1. Kentucky has a Summer Trip to the Bahamas

What has made Calipari so successful at Kentucky is his ability to create and build team chemistry with a brand new team in a short amount of time. Every four years the NCAA gives him additional time during the summer to develop that chemistry with a foreign trip. Not only do they get an extra few weeks of team bonding, Calipari can run a dozen or so practices and play a handful of exhibitions against professionals.

Each time a Calipari team gets to take a summer trip, it leads to postseason success. Following the first foreign trip to Windsor, Canada, Brandon Knight and Josh Harrelson went to the Final Four. Prior to the heartbreak against Wisconsin, the 2014-15 team’s only setback was a 63-62 loss to the Dominican team in its sixth and final exhibition in the Bahamas. In 2019 the Wildcats were an overtime period away from going 3-for-3 in Final Four appearances following summer trips.

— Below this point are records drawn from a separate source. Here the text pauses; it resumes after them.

theorem execIslandClockThrottle_follows {a1} {a2} {a3} (h : Follows z s) : OutFollows z (execIslandClockThrottle a1 a2 a3 s) := by
  unfold execIslandClockThrottle
  repeat' first
    | (intro _)
    | with_reducible assumption
    | with_reducible apply live_out
    | with_reducible apply islandClockThrottle_follows

theorem execRegisterRead_follows {a1} (h : Follows z s) : OutFollows z (execRegisterRead a1 s) := by
  unfold execRegisterRead
  repeat' first
    | (intro _)
    | with_reducible assumption
    | with_reducible apply live_out
    | with_reducible apply registerRead_follows

theorem execReservedInstruction_follows {a1} {a2} (h : Follows z s) : OutFollows z (execReservedInstruction a1 a2 s) := by
  unfold execReservedInstruction
  repeat' first
    | (intro _)
    | with_reducible assumption
    | with_reducible apply run_out
    | with_reducible apply issue_follows
    | with_reducible apply insFault_follows

theorem execCoreTimerExpiry_follows {a1} (h : Follows z s) : OutFollows z (execCoreTimerExpiry a1 s) := by
  unfold execCoreTimerExpiry
  repeat' first
    | (intro _)
    | with_reducible assumption
    | with_reducible apply live_out
    | with_reducible apply setHmPend_follows
    | with_reducible apply Follows.ite

theorem execDynamicAddressAssignment_follows {a1} (h : Follows z s) : OutFollows z (execDynamicAddressAssignment a1 s) := by
  unfold execDynamicAddressAssignment
  repeat' first
    | (intro _)
    | with_reducible assumption
    | with_reducible apply live_out
    | with_reducible apply dynamicAddress_follows

theorem execTimebaseBackward_follows {a1} (h : Follows z s) : OutFollows z (execTimebaseBackward a1 s) := by
  unfold execTimebaseBackward
  repeat' first
    | (intro _)
    | with_reducible assumption
    | with_reducible apply live_out
    | with_reducible apply Follows.ite
    | fail_if_no_progress with_reducible refine Follows.put ?_ rfl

2. The Yum! Center Hosts a 2023 Regional

It’s imperative that Kentucky turns the summer trip into regular season success. Louisville will host a Sweet 16 and Elite Eight in 2023. John Calipari’s No. 1 goal should be to get the No. 1 seed to earn the opportunity to play a home game with a Final Four berth on the line.

Kentucky is 7-3 at the Yum! Center, with four postseason victories in the Downtown Louisville arena, however, all of those happened in the opening rounds. The Wildcats had one prior opportunity to play a Regional in Louisville. It just so happened to fall on a year when the Cat’s had a summer trip. Unfortunately, in 2019 Kentucky dropped two of their final five games to Tennessee, slipping off the No. 1 seed line and losing a chance to play in Louisville.

Kentucky could end an eight-year Final Four drought with 19,000 screaming UK fans packing the Yum! Center. John Calipari has 365 days to turn that vision into a reality.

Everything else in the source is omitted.